(Beginning of Information supplied)

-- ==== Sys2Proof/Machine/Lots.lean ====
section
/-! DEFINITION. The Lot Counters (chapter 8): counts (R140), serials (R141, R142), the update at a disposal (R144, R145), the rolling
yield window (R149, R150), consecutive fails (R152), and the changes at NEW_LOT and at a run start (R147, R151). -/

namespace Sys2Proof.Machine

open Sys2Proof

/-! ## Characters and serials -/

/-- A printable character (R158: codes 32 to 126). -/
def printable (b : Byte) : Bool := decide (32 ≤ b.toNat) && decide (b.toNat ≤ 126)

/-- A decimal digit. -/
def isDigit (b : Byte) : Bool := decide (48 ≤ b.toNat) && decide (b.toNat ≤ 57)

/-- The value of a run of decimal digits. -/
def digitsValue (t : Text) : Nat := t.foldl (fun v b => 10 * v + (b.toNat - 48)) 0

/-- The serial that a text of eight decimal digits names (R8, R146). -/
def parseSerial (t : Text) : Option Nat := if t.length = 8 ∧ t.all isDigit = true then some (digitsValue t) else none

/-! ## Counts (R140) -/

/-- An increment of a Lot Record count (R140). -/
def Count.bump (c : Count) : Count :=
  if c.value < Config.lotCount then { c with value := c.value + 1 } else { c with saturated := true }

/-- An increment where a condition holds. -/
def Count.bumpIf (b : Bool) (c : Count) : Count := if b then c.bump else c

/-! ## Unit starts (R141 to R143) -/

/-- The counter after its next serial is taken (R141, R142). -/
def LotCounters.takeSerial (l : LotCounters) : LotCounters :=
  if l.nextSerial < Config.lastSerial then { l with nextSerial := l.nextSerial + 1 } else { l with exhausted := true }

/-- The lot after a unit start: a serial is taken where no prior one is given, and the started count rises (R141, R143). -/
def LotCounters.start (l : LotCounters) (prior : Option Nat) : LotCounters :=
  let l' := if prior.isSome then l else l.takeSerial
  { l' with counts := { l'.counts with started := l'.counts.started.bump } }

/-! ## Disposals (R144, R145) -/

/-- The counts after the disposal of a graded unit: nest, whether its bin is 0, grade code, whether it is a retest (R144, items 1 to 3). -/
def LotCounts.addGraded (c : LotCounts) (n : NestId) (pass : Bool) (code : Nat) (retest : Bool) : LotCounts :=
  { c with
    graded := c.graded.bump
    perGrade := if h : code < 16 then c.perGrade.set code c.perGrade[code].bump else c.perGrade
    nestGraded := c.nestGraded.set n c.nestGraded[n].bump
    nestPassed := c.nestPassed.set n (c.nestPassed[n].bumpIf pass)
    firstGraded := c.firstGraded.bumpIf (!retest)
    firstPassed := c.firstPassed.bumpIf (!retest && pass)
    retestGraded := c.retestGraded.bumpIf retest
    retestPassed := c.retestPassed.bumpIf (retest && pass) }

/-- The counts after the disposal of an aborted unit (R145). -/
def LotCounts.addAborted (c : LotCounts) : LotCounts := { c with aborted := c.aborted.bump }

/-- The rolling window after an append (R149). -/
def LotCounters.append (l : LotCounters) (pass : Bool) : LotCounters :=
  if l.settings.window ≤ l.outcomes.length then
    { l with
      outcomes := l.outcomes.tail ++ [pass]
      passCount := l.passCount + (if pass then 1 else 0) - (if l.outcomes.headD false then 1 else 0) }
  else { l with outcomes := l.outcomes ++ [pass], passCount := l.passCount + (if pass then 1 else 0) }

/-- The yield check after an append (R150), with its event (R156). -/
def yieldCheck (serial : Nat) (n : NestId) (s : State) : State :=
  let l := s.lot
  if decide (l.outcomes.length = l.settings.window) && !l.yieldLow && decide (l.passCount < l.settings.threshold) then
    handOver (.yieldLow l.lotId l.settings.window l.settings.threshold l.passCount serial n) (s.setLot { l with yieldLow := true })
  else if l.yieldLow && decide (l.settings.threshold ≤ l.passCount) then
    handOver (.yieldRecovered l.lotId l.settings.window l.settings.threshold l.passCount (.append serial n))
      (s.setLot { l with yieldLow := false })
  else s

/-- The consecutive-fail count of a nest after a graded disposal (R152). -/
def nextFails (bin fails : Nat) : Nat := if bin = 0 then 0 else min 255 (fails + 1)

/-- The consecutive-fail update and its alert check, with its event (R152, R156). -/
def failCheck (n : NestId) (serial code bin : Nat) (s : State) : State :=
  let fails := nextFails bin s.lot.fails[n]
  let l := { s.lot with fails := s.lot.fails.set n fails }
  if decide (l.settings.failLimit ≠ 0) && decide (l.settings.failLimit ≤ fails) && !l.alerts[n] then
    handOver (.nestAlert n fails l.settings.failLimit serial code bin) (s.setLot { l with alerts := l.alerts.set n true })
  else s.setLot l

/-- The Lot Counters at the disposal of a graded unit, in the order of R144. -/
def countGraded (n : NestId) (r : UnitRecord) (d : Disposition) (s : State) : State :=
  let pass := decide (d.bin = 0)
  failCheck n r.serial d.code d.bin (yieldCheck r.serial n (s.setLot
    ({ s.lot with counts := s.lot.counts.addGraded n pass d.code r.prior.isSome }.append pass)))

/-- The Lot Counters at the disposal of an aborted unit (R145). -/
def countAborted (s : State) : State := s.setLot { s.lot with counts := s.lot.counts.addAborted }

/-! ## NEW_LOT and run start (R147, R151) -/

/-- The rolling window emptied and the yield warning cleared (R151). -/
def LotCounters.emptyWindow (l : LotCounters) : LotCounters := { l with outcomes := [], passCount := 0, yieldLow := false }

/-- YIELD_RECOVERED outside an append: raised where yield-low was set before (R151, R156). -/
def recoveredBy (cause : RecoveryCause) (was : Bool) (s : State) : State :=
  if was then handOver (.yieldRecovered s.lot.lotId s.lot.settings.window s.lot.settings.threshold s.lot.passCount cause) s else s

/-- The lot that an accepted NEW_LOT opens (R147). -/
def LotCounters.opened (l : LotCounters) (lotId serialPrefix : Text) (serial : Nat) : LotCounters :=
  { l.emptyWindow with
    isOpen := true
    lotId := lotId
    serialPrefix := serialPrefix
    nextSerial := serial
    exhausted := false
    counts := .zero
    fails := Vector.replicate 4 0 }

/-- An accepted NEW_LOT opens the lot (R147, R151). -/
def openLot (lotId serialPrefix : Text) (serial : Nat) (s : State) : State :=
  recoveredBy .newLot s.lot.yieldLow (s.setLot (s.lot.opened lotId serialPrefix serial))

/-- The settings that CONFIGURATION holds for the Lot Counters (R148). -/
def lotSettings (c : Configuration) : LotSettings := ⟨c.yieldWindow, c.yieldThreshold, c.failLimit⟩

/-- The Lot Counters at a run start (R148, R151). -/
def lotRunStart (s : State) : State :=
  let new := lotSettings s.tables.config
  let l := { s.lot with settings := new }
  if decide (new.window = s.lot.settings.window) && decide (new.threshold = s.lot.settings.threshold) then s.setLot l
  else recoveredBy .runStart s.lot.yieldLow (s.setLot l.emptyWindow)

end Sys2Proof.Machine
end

(End of Information supplied)
(Beginning of Information supplied)

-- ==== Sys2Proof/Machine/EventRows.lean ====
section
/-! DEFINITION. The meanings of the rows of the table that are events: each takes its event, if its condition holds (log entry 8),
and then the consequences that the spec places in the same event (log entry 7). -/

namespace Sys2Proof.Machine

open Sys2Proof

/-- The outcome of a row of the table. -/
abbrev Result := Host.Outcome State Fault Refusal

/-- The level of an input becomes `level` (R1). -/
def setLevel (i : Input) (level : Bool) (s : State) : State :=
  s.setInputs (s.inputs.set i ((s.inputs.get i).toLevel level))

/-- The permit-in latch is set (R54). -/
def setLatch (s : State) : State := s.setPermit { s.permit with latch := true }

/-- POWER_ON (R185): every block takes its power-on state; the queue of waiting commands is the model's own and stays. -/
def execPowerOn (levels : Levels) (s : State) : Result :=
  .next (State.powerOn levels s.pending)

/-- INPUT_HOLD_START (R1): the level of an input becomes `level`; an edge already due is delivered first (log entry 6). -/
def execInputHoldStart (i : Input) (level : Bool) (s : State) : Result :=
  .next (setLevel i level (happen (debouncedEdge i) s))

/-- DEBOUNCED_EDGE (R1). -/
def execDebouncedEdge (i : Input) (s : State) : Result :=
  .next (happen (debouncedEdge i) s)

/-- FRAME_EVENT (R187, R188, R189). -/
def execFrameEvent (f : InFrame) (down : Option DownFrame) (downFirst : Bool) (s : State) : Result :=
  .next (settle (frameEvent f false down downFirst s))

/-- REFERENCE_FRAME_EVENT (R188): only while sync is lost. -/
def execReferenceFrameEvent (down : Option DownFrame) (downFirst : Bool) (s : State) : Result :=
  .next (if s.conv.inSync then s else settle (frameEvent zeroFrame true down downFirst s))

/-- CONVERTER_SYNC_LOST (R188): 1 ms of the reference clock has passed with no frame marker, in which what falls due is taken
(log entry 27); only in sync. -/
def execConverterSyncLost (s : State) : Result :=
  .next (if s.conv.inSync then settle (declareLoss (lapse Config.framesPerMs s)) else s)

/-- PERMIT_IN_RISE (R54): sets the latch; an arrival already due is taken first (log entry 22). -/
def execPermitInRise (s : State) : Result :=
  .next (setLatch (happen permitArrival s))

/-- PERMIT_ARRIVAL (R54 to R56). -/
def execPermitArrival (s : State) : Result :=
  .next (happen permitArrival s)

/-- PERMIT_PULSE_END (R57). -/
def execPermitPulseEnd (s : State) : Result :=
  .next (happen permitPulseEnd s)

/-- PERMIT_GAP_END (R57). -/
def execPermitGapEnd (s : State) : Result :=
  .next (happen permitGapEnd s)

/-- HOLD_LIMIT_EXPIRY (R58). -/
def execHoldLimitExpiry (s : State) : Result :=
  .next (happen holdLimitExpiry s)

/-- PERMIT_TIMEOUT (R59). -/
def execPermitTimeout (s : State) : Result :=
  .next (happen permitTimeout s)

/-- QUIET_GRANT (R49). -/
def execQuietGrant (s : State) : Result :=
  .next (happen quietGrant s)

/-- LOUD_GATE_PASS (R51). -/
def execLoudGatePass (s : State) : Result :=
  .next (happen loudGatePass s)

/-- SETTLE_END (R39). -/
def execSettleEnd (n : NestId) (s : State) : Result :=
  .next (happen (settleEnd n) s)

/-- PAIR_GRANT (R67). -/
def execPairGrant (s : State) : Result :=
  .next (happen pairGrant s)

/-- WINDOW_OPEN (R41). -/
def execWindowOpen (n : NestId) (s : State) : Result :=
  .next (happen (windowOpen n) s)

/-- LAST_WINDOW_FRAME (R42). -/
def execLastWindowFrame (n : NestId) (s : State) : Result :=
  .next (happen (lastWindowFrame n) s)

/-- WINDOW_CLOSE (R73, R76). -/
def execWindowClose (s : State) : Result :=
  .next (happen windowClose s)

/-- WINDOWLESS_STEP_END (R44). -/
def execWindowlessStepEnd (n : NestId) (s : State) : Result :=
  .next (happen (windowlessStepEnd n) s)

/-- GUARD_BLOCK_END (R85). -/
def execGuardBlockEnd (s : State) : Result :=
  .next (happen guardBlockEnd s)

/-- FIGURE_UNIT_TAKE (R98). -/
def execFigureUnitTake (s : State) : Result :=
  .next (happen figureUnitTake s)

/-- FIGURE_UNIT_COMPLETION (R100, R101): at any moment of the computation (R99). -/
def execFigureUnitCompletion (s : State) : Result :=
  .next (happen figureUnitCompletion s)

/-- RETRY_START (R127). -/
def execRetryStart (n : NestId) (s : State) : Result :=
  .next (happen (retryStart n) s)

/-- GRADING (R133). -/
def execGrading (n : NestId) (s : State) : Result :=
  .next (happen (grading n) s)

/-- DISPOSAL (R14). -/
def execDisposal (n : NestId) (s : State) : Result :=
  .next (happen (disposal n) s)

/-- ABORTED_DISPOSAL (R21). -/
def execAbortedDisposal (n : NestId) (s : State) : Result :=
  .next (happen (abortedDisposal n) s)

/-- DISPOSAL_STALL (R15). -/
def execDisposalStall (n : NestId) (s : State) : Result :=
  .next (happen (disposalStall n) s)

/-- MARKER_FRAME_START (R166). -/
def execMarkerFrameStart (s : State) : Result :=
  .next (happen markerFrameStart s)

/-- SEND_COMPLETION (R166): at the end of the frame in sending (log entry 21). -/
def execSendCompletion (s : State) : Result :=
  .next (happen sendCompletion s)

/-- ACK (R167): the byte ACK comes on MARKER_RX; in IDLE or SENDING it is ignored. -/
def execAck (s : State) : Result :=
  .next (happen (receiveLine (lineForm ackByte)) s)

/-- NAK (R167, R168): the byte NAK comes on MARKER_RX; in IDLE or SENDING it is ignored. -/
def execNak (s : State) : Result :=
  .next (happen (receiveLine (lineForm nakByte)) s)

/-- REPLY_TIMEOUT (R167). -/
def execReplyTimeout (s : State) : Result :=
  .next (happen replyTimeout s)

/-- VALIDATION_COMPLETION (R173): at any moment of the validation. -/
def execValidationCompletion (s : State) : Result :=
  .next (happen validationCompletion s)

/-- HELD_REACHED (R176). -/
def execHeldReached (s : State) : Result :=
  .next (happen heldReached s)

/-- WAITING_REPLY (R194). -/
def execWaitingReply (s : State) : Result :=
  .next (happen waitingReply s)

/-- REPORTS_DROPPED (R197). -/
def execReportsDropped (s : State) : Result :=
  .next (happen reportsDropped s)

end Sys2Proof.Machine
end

(End of Information supplied)

* _Task item_
Only a number is wanted here: how many lines of the material contain the string "LotCounters".

* _Output of the exercise_
5